In the system of agrotechnical methods aimed at obtaining high and stable yields of spring wheat, an important value belongs to the norms of sowing seeds. Both in case of thin crops (due to insufficient use of the allotted area) and in case of excessively dense crops (due to lack of moisture and nutrients, as well as due to lodging) the yield decreases [10, 11].

2 Materials and methods

The object of the research was half a dozen Runo’s wheat. Experiments were conducted in 2016–2018 on gray forest soil in the Predkamsk zone of the Republic of Tatarstan. The content of humus in the layer of 0–20 cm – 2.9–3.2% (according to Tyurin) of mobile phosphorus – 170–176 mg, exchangeable potassium – 108–110 mg/kg of soil (according to Kirsanov), the sum of absorbed bases – 26 mg per 100 g of soil. The degree of saturation of bases – 85.2%, pH of salt extract – 5.6. Experiments were carried out according to the following scheme: seed placement at the depth of 2, 4 and 6 cm at sowing rates of 4, 5, 6 and 7 million germinated grains per hectare and at two levels of nutrition: 1 – natural background; 2 – estimated background for the planned level of grain yield of 3 tons per 1 hectare. Repetition of experience – four times, the location of plots – one-tier, rented. The total area of the plots is 60 m², the registration area is 50 m².

Predecessor – winter rye after pure steam. Treatment of zyabas with preliminary stubble removal was carried out in the third decade of August. Fertilizers were calculated using the calculation and balance method and applied for pre-sowing cultivation in doses: N16-55P19- 20K6-9. Sowing was carried out after pre-sowing cultivation in the first days of sowing spring cereals: seeds of the first class, the sowing machine CH-16, on MTZ-80 tractor. Sowing care was carried out in accordance with the requirements of progressive technology of spring wheat cultivation. Testing was carried out in the phase of full maturity by SAMPO-500 combine harvester.

3 Results

Meteorological conditions in 2016 were characterized by insufficient moisture and an increased temperature regime during the initial periods of vegetation. High average daily air temperatures in the first and third ten-day periods of May – deviation from the mean annual norm (+2.4 and +2.9 °C) in combination with uneven precipitation (in the first ten-day period – 3 mm, II – 8 mm, III – without precipitation) – 28.3% of the norm, had a negative impact on the yield. Conditions in 2017 were unfavourable for the appearance of sprouting. May and June were cool and humid – the average daily air temperature in May was 1.1 °C below the multiyear average and in June – 1.3 °C below the multiyear average. Insufficient heat regime after all sowing dates prolonged sprouting (sprouting dates I – 20 days, II – 16 days and III – 13 days). In May, 32.1 mm or 11.7% of the norm was observed, in July – 93.1 mm or 157.8% of the norm.

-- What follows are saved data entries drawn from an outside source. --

/-! ### IRQ -/

/-- The state after step 3 (42 R113 to R115). -/
def afterReceive (i : Nat) (sr : Byte) (s : State) : State :=
  if srRxne sr then
    if (s.inst i).rx.cnt = s.rxCap then satInc16 .rxOvr (classify sr (halDataRead i s).2)
    else (classify sr (halDataRead i s).2).setInst i
      { s.inst i with rx := pushedRing s.rxCap (s.inst i).rx s.nextAnswer }
  else s

/-- The state after step 4 (42 R116, R117). -/
def afterTransmit (i : Nat) (sr : Byte) (s : State) : State :=
  if srTxe sr then
    if (s.inst i).tx.cnt = 0 then halTxeieDisable i s
    else halDataWrite i ((s.inst i).tx.buf.byteAt (s.inst i).tx.get)
      (s.setInst i { s.inst i with tx := poppedRing s.txCap (s.inst i).tx })
  else s

/-- Every way step 3 can end without a fault. -/
theorem irqReceive_cases {i : Nat} {sr : Byte} {s t : State} (h : irqReceive i sr s = .ok t) :
    t = afterReceive i sr s := by
  unfold irqReceive at h
  unfold afterReceive
  split at h
  · next hx =>
    rw [if_pos hx]
    split at h
    · cases h
    · next ok s1 hp =>
      simp only [Except.ok.injEq] at h
      subst h
      have hi : ∀ j, (classify sr (halDataRead i s).2).inst j = s.inst j := fun j => by
        simp [halDataRead]
      have hc : (classify sr (halDataRead i s).2).cap .rx = s.rxCap := by simp [halDataRead]
      obtain ⟨h1, -, e⟩ | ⟨h1, -, e⟩ := tryPush_cases hp
      · rw [hi, hc] at h1
        rw [if_pos (by simpa using h1), e]
        rfl
      · rw [hi, hc] at h1
        rw [if_neg (by simpa using h1), e, hi, hc]
        rfl
  · next hx =>
    rw [if_neg hx]
    simp only [Except.ok.injEq] at h
    exact h.symm

/-- Every way step 4 can end without a fault. -/
theorem irqTransmit_cases {i : Nat} {sr : Byte} {s t : State} (h : irqTransmit i sr s = .ok t) :
    t = afterTransmit i sr s := by
  unfold irqTransmit at h
  unfold afterTransmit
  split at h
  · next hx =>
    rw [if_pos hx]
    split at h
    · cases h
    · next b s1 hp =>
      simp only [Except.ok.injEq] at h
      subst h
      obtain ⟨-, e, -⟩ | ⟨h1, eb, e⟩ := tryPop_cases hp
      · cases e
      · simp only [Option.some.injEq] at eb
        subst eb; subst e
        rw [if_neg (by simpa using h1)]
        rfl
    · next s1 hp =>
      simp only [Except.ok.injEq] at h
      subst h
      obtain ⟨h1, -, e⟩ | ⟨-, e, -⟩ := tryPop_cases hp
      · subst e; rw [if_pos (by simpa using h1)]
      · cases e
  · next hx =>
    rw [if_neg hx]
    simp only [Except.ok.injEq] at h
    exact h.symm

/-- The state after an event on an active instance (42 R110). -/
def irqDone (i : Nat) (s : State) : State :=
  afterTransmit i s.nextAnswer
    (afterReceive i s.nextAnswer (logHal (.statusRead i s.nextAnswer) s.takeAnswer))

/-- Everything IRQ can do without a fault (42 R110, R111, R120). -/
theorem execIrq_cases {i : Nat} {s t : State} (h : execIrq i s = .next t) :
    (s.nInst ≤ i ∧ t = s) ∨
    (i < s.nInst ∧ (s.inst i).active = false ∧ t = halLineDisable i s) ∨
    (i < s.nInst ∧ (s.inst i).active = true ∧ t = irqDone i s) := by
  unfold execIrq at h
  split at h
  · next hn => exact .inl ⟨hn, (next_inj h).symm⟩
  · next hn =>
    split at h
    · next ha => exact .inr (.inl ⟨Nat.lt_of_not_le hn, ha, (next_inj h).symm⟩)
    · next ha =>
      refine .inr (.inr ⟨Nat.lt_of_not_le hn, by simpa using ha, ?_⟩)
      unfold irqActive at h
      split at h
      · cases h
      · next s1 h1 =>
        split at h
        · cases h
        · next s2 h2 =>
          have e1 := irqReceive_cases h1
          have e2 := irqTransmit_cases h2
          rw [← next_inj h, e2, e1]
          rfl

/-- Step 3 completes when the receive ring is in its ranges. -/
theorem irqReceive_ok {i : Nat} (sr : Byte) {s : State} (hs : Inv s) (hn : i < s.nInst) :
    irqReceive i sr s = .ok (afterReceive i sr s) := by
  have hc : Inv (classify sr (halDataRead i s).2) :=
    inv_classify sr (inv_logHal _ (inv_takeAnswer hs))
  have hn' : i < (classify sr (halDataRead i s).2).nInst := by simpa [halDataRead] using hn
  have : ∃ t, irqReceive i sr s = .ok t := by
    unfold irqReceive
    split
    · rw [tryPush_eq _ (hc.ring hn' .rx)]
      split
      · next he => split at he <;> cases he
      · exact ⟨_, rfl⟩
    · exact ⟨_, rfl⟩
  obtain ⟨t, ht⟩ := this
  rw [ht, irqReceive_cases ht]

/-- Step 4 completes when the transmit ring is in its ranges. -/
theorem irqTransmit_ok {i : Nat} (sr : Byte) {s : State} (h : RingInv s.txCap (s.inst i).tx) :
    irqTransmit i sr s = .ok (afterTransmit i sr s) := by
  have : ∃ t, irqTransmit i sr s = .ok t := by
    unfold irqTransmit
    split
    · rw [tryPop_eq (d := .tx) h]
      split
      · next he => split at he <;> cases he
      · exact ⟨_, rfl⟩
      · exact ⟨_, rfl⟩
    · exact ⟨_, rfl⟩
  obtain ⟨t, ht⟩ := this
  rw [ht, irqTransmit_cases ht]

/-- Step 3 leaves every transmit ring, every register but RX's, and every other instance. -/
theorem afterReceive_inst {i : Nat} {sr : Byte} {s : State} (hn : i < s.nInst) (j : Nat) :
    (afterReceive i sr s).inst j =
      if j = i ∧ srRxne sr = true ∧ (s.inst i).rx.cnt ≠ s.rxCap then
        { s.inst i with rx := pushedRing s.rxCap (s.inst i).rx s.nextAnswer }
      else s.inst j := by
  unfold afterReceive
  cases hx : srRxne sr
  · simp
  · by_cases hc : (s.inst i).rx.cnt = s.rxCap
    · simp [hc, halDataRead]
    · have hn' : i < (classify sr (halDataRead i s).2).nInst := by simpa [halDataRead] using hn
      simp only [if_true, hc, if_false]
      rw [inst_setInst _ _ _ _ hn']
      by_cases hj : j = i <;> simp [hj, hc, halDataRead]

@[simp] theorem afterReceive_txCap (i : Nat) (sr : Byte) (s : State) : (afterReceive i sr s).txCap = s.txCap := by
  unfold afterReceive
  split
  · split <;> simp [halDataRead]
  · rfl

@[simp] theorem afterReceive_rxCap (i : Nat) (sr : Byte) (s : State) : (afterReceive i sr s).rxCap = s.rxCap := by
  unfold afterReceive
  split
  · split <;> simp [halDataRead]
  · rfl

@[simp] theorem afterReceive_nInst (i : Nat) (sr : Byte) (s : State) : (afterReceive i sr s).nInst = s.nInst := by
  unfold afterReceive
  split
  · split <;> simp [halDataRead]
  · rfl

theorem afterReceive_tx {i : Nat} {sr : Byte} {s : State} (hn : i < s.nInst) (j : Nat) :
    ((afterReceive i sr s).inst j).tx = (s.inst j).tx := by
  rw [afterReceive_inst hn]
  split
  · next h => rw [h.1]
  · rfl

/-- IRQ completes on an active instance in every state that meets the invariant. -/
theorem execIrq_active {i : Nat} {s : State} (hs : Inv s) (ha : (s.inst i).active = true) :
    execIrq i s = .next (irqDone i s) := by
  have hn := lt_of_active ha
  have hs1 : Inv (logHal (.statusRead i s.nextAnswer) s.takeAnswer) := inv_logHal _ (inv_takeAnswer hs)
  have hn1 : i < (logHal (.statusRead i s.nextAnswer) s.takeAnswer).nInst := by simpa using hn
  unfold execIrq irqActive halStatusRead
  rw [if_neg (Nat.not_le.mpr hn), if_neg (by simp [ha])]
  simp only [irqReceive_ok _ hs1 hn1]
  have ht : RingInv (afterReceive i s.nextAnswer (logHal (.statusRead i s.nextAnswer) s.takeAnswer)).txCap
      ((afterReceive i s.nextAnswer (logHal (.statusRead i s.nextAnswer) s.takeAnswer)).inst i).tx := by
    rw [afterReceive_tx hn1]
    simpa using (hs.insts i hn).tx
  simp only [irqTransmit_ok _ ht]
  rfl

/-! ### One step -/

/-- Everything one step can do: nothing, a reserved word answered, or the decoded operation (20 R50, 30 R63). -/
theorem step_cases (s : State) :
    (s.inputs = [] ∧ step s = .next s) ∨
    (∃ w rest e, s.inputs = w :: rest ∧ decode w = .error e ∧
      step s = .next (respond ⟨.invalidArgument, 0⟩ { s with inputs := rest })) ∨
    (∃ w rest i, s.inputs = w :: rest ∧ decode w = .ok i ∧ step s = exec i { s with inputs := rest }) := by
  cases h : s.inputs with
  | nil => left; simp [step, takeInput, h]
  | cons w rest =>
    right
    cases hd : decode w with
    | error e => left; exact ⟨w, rest, e, rfl, hd, by simp [step, takeInput, h, hd, rejectReserved, raiseError]⟩
    | ok i => right; exact ⟨w, rest, i, rfl, hd, by simp [step, takeInput, h, hd]⟩

end Sys2Proof.Machine
end

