/-- Every change an operation makes to an entry keeps the entry's invariant. -/
theorem EntryChange.instInv {s : State} {i : Nat} {ins : Instr} {c : Inst} (hc : EntryChange s i ins c)
    (rxPos : 0 < s.rxCap) (txPos : 0 < s.txCap) (h : InstInv s.rxCap s.txCap (s.inst i)) :
    InstInv s.rxCap s.txCap c := by
  cases hc with
  | init cs crnl _ _ =>
    rw [clearedRing_eq h.rx, clearedRing_eq h.tx]
    exact ⟨zero_inv rxPos, zero_inv txPos, fun _ => zero_linked, fun _ => zero_linked,
      fun _ hq => absurd hq (Nat.lt_irrefl 0), fun _ => rfl, by simp⟩
  | start active =>
    refine ⟨h.rx, h.tx, h.rxLinked, h.txLinked, h.txEnabled, fun _ => rfl, ?_⟩
    have hp := h.published
    rw [active] at hp
    simp only [hp, active]
    cases (s.inst i).cfgCs <;> simp
  | putc b ok r active ring =>
    refine h.withRings h.rx (ring.ringInv h.tx) h.rxLinked (fun ha => ring.linked (h.txLinked ha)) fun ha _ => ?_
    by_cases empty : (s.inst i).tx.cnt = 0
    · simp [empty]
    · simp [h.txEnabled ha (Nat.pos_of_ne_zero empty)]
  | getc active nonempty =>
    exact h.withRings (popped_inv h.rx) h.tx (fun ha => popped_linked (h.rxLinked ha) nonempty) h.txLinked h.txEnabled
  | guard inert =>
    refine ⟨h.rx, h.tx, h.rxLinked, h.txLinked, h.txEnabled, fun ha => ?_, ?_⟩
    · exact absurd ha (by simp [inert])
    · simp [h.published, inert]
  | event active =>
    refine h.withRings ?_ ?_ (fun ha => ?_) (fun ha => ?_) fun ha hq => ?_
    · split
      · next room => exact pushed_inv _ h.rx (of_decide_eq_true (Bool.and_elim_right room))
      · exact h.rx
    · split
      · exact popped_inv h.tx
      · exact h.tx
    · split
      · exact pushed_linked _ (h.rxLinked ha)
      · exact h.rxLinked ha
    · split
      · next queued => exact popped_linked (h.txLinked ha) (of_decide_eq_true (Bool.and_elim_right queued))
      · exact h.txLinked ha
    · have before : (s.inst i).tx.cnt ≠ 0 := by
        intro empty
        simp [empty] at hq
      simp [h.txEnabled ha (Nat.pos_of_ne_zero before), before]

/-- Every operation keeps the invariant: it keeps the parameters, and each entry it changes. -/
theorem exec_inv {ins : Instr} {s t : State} (hs : Inv s) (h : exec ins s = .next t) : Inv t := by
  have hp : t.params = s.params := exec_params h
  have hn : t.nInst = s.nInst := congrArg Params.nInst hp
  have hr : t.rxCap = s.rxCap := congrArg Params.rxCap hp
  have ht : t.txCap = s.txCap := congrArg Params.txCap hp
  refine ⟨by rw [hp]; exact hs.params, fun i hi => ?_⟩
  rw [hn] at hi
  rw [hr, ht]
  obtain same | change := exec_inst h i
  · rw [same]; exact hs.insts i hi
  · exact change.instInv (hs.cap_pos .rx) (hs.cap_pos .tx) (hs.insts i hi)

theorem step_inv {s t : State} (hs : Inv s) (h : step s = .next t) : Inv t := by
  obtain ⟨-, e⟩ | ⟨_, rest, _, -, -, e⟩ | ⟨_, rest, ins, -, -, e⟩ := step_cases s <;> rw [e] at h
  · rw [← next_inj h]; exact hs
  · rw [← next_inj h]; exact inv_respond _ (inv_inputs rest hs)
  · exact exec_inv (inv_inputs rest hs) h

/-- Settles O44, entry by entry over the ways an operation can change one. -/
theorem stepKeepsInv : Obligations.StepKeepsInv := fun _ _ => step_inv

/-! ### Who writes what (10 R15, R24) -/

/-- An operation leaves ACTIVE of an instance as it was, or it is INIT of that instance and answers OK (10 R15). -/
theorem exec_active {ins : Instr} {s t : State} (h : exec ins s = .next t) (j : Nat) :
    (t.inst j).active = (s.inst j).active ∨
      ((s.inst j).active = false ∧ (∃ cs crnl, ins = .init j cs crnl) ∧ t.rspLog = s.rspLog ++ [⟨.ok, 0⟩]) := by
  obtain same | change := exec_inst h j
  · exact .inl (by rw [same])
  · generalize t.inst j = c at change
    cases change with
    | init cs crnl inRange inert =>
      obtain ⟨hn, -⟩ | ⟨-, ha, -⟩ | ⟨-, -, e⟩ := execInit_cases j cs crnl s
      · exact absurd inRange (Nat.not_lt.mpr hn)
      · exact absurd ha (by simp [inert])
      · have ht : respond ⟨.ok, 0⟩ (initDone j cs crnl s) = t := next_inj (e.symm.trans h)
        exact .inr ⟨inert, ⟨cs, crnl, rfl⟩, by rw [← ht]; rfl⟩
    | start | putc | getc | guard | event => exact .inl rfl

/-- Settles O48: only INIT's entry has a new ACTIVE, and INIT succeeds only on an inert instance. -/
theorem activeOnlyByInit : Obligations.ActiveOnlyByInit := by
  intro ins s t j h
  obtain same | ⟨inert, isInit, answer⟩ := exec_active h j
  · rw [same]
    exact ⟨id, fun hf ht => absurd ht (by simp [hf])⟩
  · exact ⟨fun ha => absurd ha (by simp [inert]), fun _ _ => ⟨isInit, answer⟩⟩

/-- PUTC moves the put end of the transmit ring alone. -/
theorem PutcRing.get_eq {cap : Nat} {c : Inst} {b : Byte} {ok : Bool} {r : Ring} (h : PutcRing cap c b ok r) :
    r.get = c.tx.get := by
  obtain ⟨-, -, -, rfl⟩ | ⟨-, -, -, -, rfl⟩ | ⟨-, -, -, -, rfl⟩ | ⟨-, -, rfl⟩ := h <;> rfl

/-- Settles O52: of every change an operation makes to an entry, the fields it leaves and the writer of the others. -/
theorem singleWriter : Obligations.SingleWriter := by
  intro ins s t i h notInit
  simp only [State.bufByte, ring_rx, ring_tx]
  obtain same | change := exec_inst h i
  · simp [same]
  · generalize t.inst i = c at change
    cases change with
    | init cs crnl _ _ => exact absurd rfl (notInit cs crnl)
    | start _ => simp
    | putc b _ r _ ring => simp [ring.get_eq]
    | getc _ _ => simp [poppedRing]
    | guard _ => simp
    | event _ => simp [pushedRing, poppedRing, apply_ite Ring.get, apply_ite Ring.put, apply_ite Ring.buf]

/-! ### Runs from reset (10 R29) -/

/-- What every step of a machine keeps, a run of it keeps. -/
theorem run_keeps (M : Host.Core) {P : M.State → Prop} (keep : ∀ s t, P s → M.step s = .next t → P t) {k : Nat}
    {s t : M.State} (hs : P s) (h : M.run k s = .next t) : P t := by
  induction k generalizing s with
  | zero => cases h; exact hs
  | succ k ih =>
    unfold Host.Core.run at h
    split at h
    · next s' hstep => exact ih (keep s s' hs hstep) h
    · cases h
    · cases h

@[simp] theorem resetWith_params (p : Params) (d : Nat → ResetDraw) : (State.resetWith p d).params = p := by
  simp only [State.params, resetWith_nInst]
  rfl

/-- An entry at reset meets its invariant, whatever ring values in range were drawn: it is inert. -/
theorem reset_instInv {rxCap txCap : Nat} {d : ResetDraw} (hrx : RingInv rxCap d.rx) (htx : RingInv txCap d.tx) :
    InstInv rxCap txCap (Inst.reset d) where
  rx := hrx
  tx := htx
  rxLinked := nofun
  txLinked := nofun
  txEnabled := nofun
  started := nofun
  published := rfl

/-- The invariant holds at reset, in every configuration and for every draw (70 R181). -/
theorem resetWith_inv {p : Params} {d : Nat → ResetDraw} (hp : p.ok = true) (hd : DrawOk p d) :
    Inv (State.resetWith p d) where
  params := by rw [resetWith_params]; exact hp
  insts i hi := by
    rw [resetWith_inst p d (by simpa using hi)]
    exact reset_instInv (hd.rx i) (hd.tx i)

/-- Every state a run from reset reaches meets the invariant. -/
theorem run_reset_inv {p : Params} {d : Nat → ResetDraw} {ws : List PortWord} {answers : List Byte} {k : Nat}
    {t : State} (hp : p.ok = true) (hd : DrawOk p d)
    (h : Host.Core.run Sys2Proof.core k { State.resetWith p d with inputs := ws, halIn := answers } = .next t) :
    Inv t := by
  have start : Inv { State.resetWith p d with inputs := ws, halIn := answers } :=
    inv_of_insts (s := State.resetWith p d) rfl rfl rfl rfl (resetWith_inv hp hd)
  exact run_keeps Sys2Proof.core (P := Inv) (fun _ _ => step_inv) start h

/-- The draw of `State.reset` is one the registers can hold. -/
theorem standard_drawOk {p : Params} (hr : 0 < p.rxCap) (ht : 0 < p.txCap) : DrawOk p ResetDraw.standard :=
  ⟨fun _ => zero_inv hr, fun _ => zero_inv ht⟩

/-- TXEIE outlives the last queued byte: INIT, PUTC, and one event that sends the byte (43 R130, 42 R116). -/
theorem run_sends_last_byte :
    ∃ t, Host.Core.run Sys2Proof.core 3 { State.resetWith Params.cfgT ResetDraw.standard with
        inputs := [.cmd 0x2000, .cmd 0x4041, .evt 0], halIn := [0x80] } = .next t ∧
      (t.inst 0).active = true ∧ (t.inst 0).tx.cnt = 0 ∧ (t.inst 0).txeie = true :=
  ⟨_, rfl, rfl, rfl, rfl⟩

/-- Settles O57: 10 R29 is part of the invariant, which holds along every run from reset; TXEIE falls only at the event
after the one that sends the last byte. -/
theorem queuedBytesKeepTxeie : Obligations.QueuedBytesKeepTxeie := by
  refine ⟨fun p d ws answers k t i hp hd h ha hq => ?_, ?_⟩
  · exact ((run_reset_inv hp hd h).insts i (lt_of_active ha)).txEnabled ha hq
  · obtain ⟨t, h, ha, hc, he⟩ := run_sends_last_byte
    exact ⟨_, _, _, _, 3, t, 0, by decide, standard_drawOk (by decide) (by decide), h, ha, hc, he⟩

/-! ### No word presented (10 R13) -/

/-- Settles O9: of the ways a step can go, only idling has no word to take. -/
theorem nothingPresentedNothingDone : Obligations.NothingPresentedNothingDone := by
  intro s h
  obtain ⟨-, e⟩ | ⟨_, _, _, hw, -⟩ | ⟨_, _, _, hw, -⟩ := step_cases s
  · exact e
  · exact absurd (h.symm.trans hw) nofun
  · exact absurd (h.symm.trans hw) nofun

end Sys2Proof.Machine
end

section
/-! Memory and observations (20): the step of a presented word, the HAL transactions of every operation and who issues
them, and the two first-in first-out laws along every run. -/

namespace Sys2Proof.Machine

/-! ### The step of a presented word (20 R50) -/

/-- Settles O7: of the ways a step can go, only running the decoded operation fits a word that decodes. -/
theorem stepRunsDecodedInstruction : Obligations.StepRunsDecodedInstruction := by
  intro s w rest i hw hd
  obtain ⟨e, -⟩ | ⟨_, _, _, e, hd', -⟩ | ⟨_, _, _, e, hd', hstep⟩ := step_cases s
  · exact absurd (e.symm.trans hw) nofun
  · obtain ⟨rfl, rfl⟩ := List.cons.inj (hw.symm.trans e)
    exact absurd (hd.symm.trans hd') nofun
  · obtain ⟨rfl, rfl⟩ := List.cons.inj (hw.symm.trans e)
    obtain rfl := Except.ok.inj (hd.symm.trans hd')
    exact hstep

/-! ### The transactions an operation issues (20 R44, R46) -/

/-- The transactions of an event on an active instance, in order (42 R122). -/
def eventIssued (i : Nat) (s : State) : List HalTx :=
  [.statusRead i s.nextAnswer] ++
    (if srRxne s.nextAnswer then [.dataRead i s.takeAnswer.nextAnswer] else []) ++
    (if srTxe s.nextAnswer then
      if (s.inst i).tx.cnt = 0 then [.txeieDisable i]
      else [.dataWrite i ((s.inst i).tx.buf.byteAt (s.inst i).tx.get)]
    else [])

/-- The transactions an operation issues, in order. -/
def halIssued (ins : Instr) (s : State) : List HalTx :=
  match ins with
  | .init i _ _ =>
    if i < s.nInst ∧ (s.inst i).active = false then [.lineDisable i, .rxieDisable i, .txeieDisable i] else []
  | .start i => if (s.inst i).active then [.rxieEnable i, .lineEnable i] else []
  | .putc i _ => if (s.inst i).active ∧ (s.inst i).tx.cnt = 0 then [.txeieEnable i] else []
  | .irq i =>
    if s.nInst ≤ i then []
    else if (s.inst i).active then eventIssued i s
    else [.lineDisable i]
  | .gdc | .getc _ | .stat _ _ | .cntrd _ | .cntrst => []

/-- A command that only answers issues no transaction. -/
theorem halIssued_of_onlyAnswer {ins : Instr} {s : State} {r : Rsp} (h : onlyAnswer ins s = some r) :
    halIssued ins s = [] := by
  cases ins with
  | init i cs crnl =>
    refine if_neg fun ⟨hn, ha⟩ => ?_
    simp [onlyAnswer, Nat.not_le.mpr hn, ha] at h
  | start i =>
    refine if_neg fun ha => ?_
    simp [onlyAnswer, Nat.not_le.mpr (lt_of_active ha), ha] at h
  | putc i b =>
    refine if_neg fun ⟨ha, _⟩ => ?_
    simp [onlyAnswer, Nat.not_le.mpr (lt_of_active ha), ha] at h
  | irq i => cases h
  | gdc | getc | stat | cntrd | cntrst => rfl

/-- HALLOG grows at its end by the transactions the operation issues. -/
theorem exec_halLog {ins : Instr} {s t : State} (h : exec ins s = .next t) :
    t.halLog = s.halLog ++ halIssued ins s := by
  obtain ⟨r, hr, rfl⟩ | ⟨i, cs, crnl, rfl, hn, ha, rfl⟩ | ⟨i, rfl, -, ha, rfl⟩ | ⟨i, b, ok, r, rfl, -, ha, effect⟩ |
    ⟨i, rfl, -, -, -, rfl⟩ | ⟨rfl, rfl⟩ | ⟨i, rfl, hn, rfl⟩ | ⟨i, rfl, hn, ha, rfl⟩ | ⟨i, rfl, hn, ha, rfl⟩ :=
    exec_cases h
  · simp [halIssued_of_onlyAnswer hr]
  · simp [halIssued, hn, ha, initDone]
  · simp [halIssued, ha, startDone]
  · simp [halIssued, ha, effect.halLog]
  · simp [halIssued]
  · simp [halIssued]
  · simp [halIssued, hn]
  · simp [halIssued, Nat.not_le.mpr hn, ha, halLineDisable]
  · simp [halIssued, Nat.not_le.mpr hn, ha, eventIssued, irqDone_halLog hn]

/-- The issuers of each transaction (20 R44, last column of the table). -/
inductive IssuedBy : HalTx → Instr → Prop
  | statusRead (i : Nat) (sr : Byte) : IssuedBy (.statusRead i sr) (.irq i)
  | dataRead (i : Nat) (b : Byte) : IssuedBy (.dataRead i b) (.irq i)
  | dataWrite (i : Nat) (b : Byte) : IssuedBy (.dataWrite i b) (.irq i)
  | lineEnable (i : Nat) : IssuedBy (.lineEnable i) (.start i)
  | guardLine (i : Nat) : IssuedBy (.lineDisable i) (.irq i)
  | initLine (i : Nat) (cs crnl : Bool) : IssuedBy (.lineDisable i) (.init i cs crnl)
  | rxieEnable (i : Nat) : IssuedBy (.rxieEnable i) (.start i)
  | rxieDisable (i : Nat) (cs crnl : Bool) : IssuedBy (.rxieDisable i) (.init i cs crnl)
  | txeieEnable (i : Nat) (b : Byte) : IssuedBy (.txeieEnable i) (.putc i b)
  | eventTxeie (i : Nat) : IssuedBy (.txeieDisable i) (.irq i)
  | initTxeie (i : Nat) (cs crnl : Bool) : IssuedBy (.txeieDisable i) (.init i cs crnl)

theorem issuedBy_of_mem_eventIssued {x : HalTx} {i : Nat} {s : State} (h : x ∈ eventIssued i s) :
    IssuedBy x (.irq i) := by
  simp only [eventIssued, List.mem_append, List.mem_singleton] at h
  obtain (rfl | h) | h := h
  · exact .statusRead i _
  · split at h
    · obtain rfl := List.mem_singleton.mp h
      exact .dataRead i _
    · cases h
  · split at h
    · split at h <;> obtain rfl := List.mem_singleton.mp h
      · exact .eventTxeie i
      · exact .dataWrite i _
    · cases h

/-- Every transaction an operation issues is one that 20 R44 lists it for. -/
theorem issuedBy_of_mem {x : HalTx} {ins : Instr} {s : State} (h : x ∈ halIssued ins s) : IssuedBy x ins := by
  cases ins with
  | init i cs crnl =>
    obtain ⟨-, h⟩ := List.mem_ite_nil_right.mp h
    simp only [List.mem_cons, List.not_mem_nil, or_false] at h
    obtain rfl | rfl | rfl := h
    · exact .initLine i cs crnl
    · exact .rxieDisable i cs crnl
    · exact .initTxeie i cs crnl
  | start i =>
    obtain ⟨-, h⟩ := List.mem_ite_nil_right.mp h
    simp only [List.mem_cons, List.not_mem_nil, or_false] at h
    obtain rfl | rfl := h
    · exact .rxieEnable i
    · exact .lineEnable i
  | putc i b =>
    obtain ⟨-, h⟩ := List.mem_ite_nil_right.mp h
    obtain rfl := List.mem_singleton.mp h
    exact .txeieEnable i b
  | irq i =>
    obtain ⟨-, h⟩ := List.mem_ite_nil_left.mp h
    split at h
    · exact issuedBy_of_mem_eventIssued h
    · obtain rfl := List.mem_singleton.mp h
      exact .guardLine i
  | gdc | getc | stat | cntrd | cntrst => cases h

Spring 2018 was dry – in May 21.8 mm of precipitation, or 55.9% of the norm, in June – 34.4 mm, or 60.7%, in the second half of July – the norm (52 mm).

Soil moisture at the seed placement depth on the sowing day was almost the same in all variants. In the following periods, the water regime of the studied soil layers developed differently. In the sprouting phase, the soil layer with the highest moisture content was 4 and 6 cm. Later on, the higher the soil moisture was, the deeper the seeds were planted.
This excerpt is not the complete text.